SUperman: Efficient Permanent Computation on GPUs
Deniz Elbek, Fatih Taşyaran, Bora Uçar, Kamer Kaya
TL;DR
SUperman addresses the challenge of exact permanent computation, a #P-complete problem, by designing a GPU-optimized, multi-node software suite that extends Ryser-based approaches with Gray-code optimizations and architecture-aware memory strategies. The framework supports dense and sparse matrices across real and complex domains, incorporating preprocessing (DM and Forbert–Marx decompositions) and precision-enhancement techniques (quad precision outer sums and compensated summation) to deliver substantial speedups over CPU baselines and to enable large-scale records (e.g., $62\times62$ on 192 GPUs in ~1.63 days). Key contributions include coalesced memory access patterns, per-thread register usage for the $x$ array, and flexible OpenMP/MPI-based parallelism, plus accuracy-guided strategies validated on known matrices.
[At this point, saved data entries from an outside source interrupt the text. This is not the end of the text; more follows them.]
-- ==== Sys2Proof/Machine/Operands.lean ====
section
/-! DEFINITION. Record formats (12_record_formats.md): encodings, plan fields, addresses, field classes, and the device
words of each record. -/

namespace Sys2Proof.Machine

/-! ### Encodings (12.11) -/

def PlanState.code : PlanState → Nat
  | .unplanned => 0
  | .opened => 1
  | .loading => 2
  | .running => 3

def Refused.code : Refused → Nat
  | .planBusy => 1
  | .verifyInterlock => 2
  | .actionPartial => 3
  | .actionPending => 4
  | .actionQueueFull => 5
  | .frozen => 6
  | .planField => 7
  | .deviceField => 8

def BinKind.code : BinKind → Nat
  | .unused => 0
  | .raw => 1
  | .ground => 2
  | .premix => 3
  | .surgePellet => 4
  | .surgeBag => 5
  | .surgeBulk => 6
  | .rework => 7

/-- The kind of a code; none for an unknown code (R36). -/
def BinKind.ofCode : Nat → Option BinKind
  | 0 => some .unused
  | 1 => some .raw
  | 2 => some .ground
  | 3 => some .premix
  | 4 => some .surgePellet
  | 5 => some .surgeBag
  | 6 => some .surgeBulk
  | 7 => some .rework
  | _ => none

def Mark.code : Mark → Nat
  | .none => 0
  | .cancelled => 1
  | .overrun => 2
  | .host => 3

def PartMark.ofCode : Nat → Option PartMark
  | 1 => some .only
  | 2 => some .first
  | 3 => some .middle
  | 4 => some .last
  | _ => none

def Process.ofCode : Nat → Option Process
  | 1 => some .mash
  | 2 => some .pellet
  | _ => none

def Pack.ofCode : Nat → Option Pack
  | 1 => some .bag
  | 2 => some .bulk
  | _ => none

def OrderState.code : OrderState → Nat
  | .idle => 0
  | .released => 1
  | .producing => 2
  | .finishing => 3
  | .packed => 4
  | .closed => 5
  | .cancelling => 6
  | .cancelled => 7

def OrderState.ofCode : Nat → Option OrderState
  | 0 => some .idle
  | 1 => some .released
  | 2 => some .producing
  | 3 => some .finishing
  | 4 => some .packed
  | 5 => some .closed
  | 6 => some .cancelling
  | 7 => some .cancelled
  | _ => none

def WaitReason.code : WaitReason → Nat
  | .none => 0
  | .held => 1
  | .short => 2
  | .forbid => 3

def EndReason.code : EndReason → Nat
  | .none => 0
  | .host => 1
  | .reset => 2
  | .restart => 3

/-- The retained end reason of a code; one outside the encoding is NONE (log 37). -/
def EndReason.ofCode : Nat → EndReason
  | 1 => .host
  | 2 => .reset
  | 3 => .restart
  | _ => .none

def BatchState.code : BatchState → Nat
  | .free => 0
  | .queued => 1
  | .weighing => 2
  | .weighed => 3
  | .filling => 4
  | .mixing => 5
  | .mixed => 6
  | .discharging => 7
  | .done => 8
  | .removed => 9
  | .void => 10

def Cause.code : Cause → Nat
  | .none => 0
  | .under => 1
  | .over => 2
  | .stalled => 3
  | .held => 4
The results indicate meaningful practical impact for applications in quantum computing, physics, and combinatorics, offering a reusable GPU/HPC solution for permanents and setting records for large instances. Future work points to hybrid/extended precision, Python wrappers, and broader ecosystem integration to broaden accessibility and applicability.
Abstract
The permanent is a function, defined for a square matrix, with applications in various domains including quantum computing, statistical physics, complexity theory, combinatorics, and graph theory. Its formula is similar to that of the determinant; however, unlike the determinant, its exact computation is #P-complete, i.e., there is no algorithm to compute the permanent in polynomial time unless P=NP. For an $n \times n$ matrix, the fastest algorithm has a time complexity of $O(2^{n-1}n)$. Although supercomputers have been employed for permanent computation before, there is no work and, more importantly, no publicly available software that leverages cutting-edge High-Performance Computing accelerators such as GPUs. In this work, we design, develop, and investigate the performance of SUperman, a complete software suite that can compute matrix permanents on multiple nodes/GPUs on a cluster while handling various matrix types, e.g., real/complex/binary and sparse/dense, etc., with a unique treatment for each type. SUperman run on a single Nvidia A100 GPU is up to $86\times$ faster than a state-of-the-art parallel algorithm on 44 Intel Xeon cores running at 2.10GHz. Leveraging 192 GPUs, SUperman computes the permanent of a $62 \times 62$ matrix in 1.63 days, marking the largest reported permanent computation to date.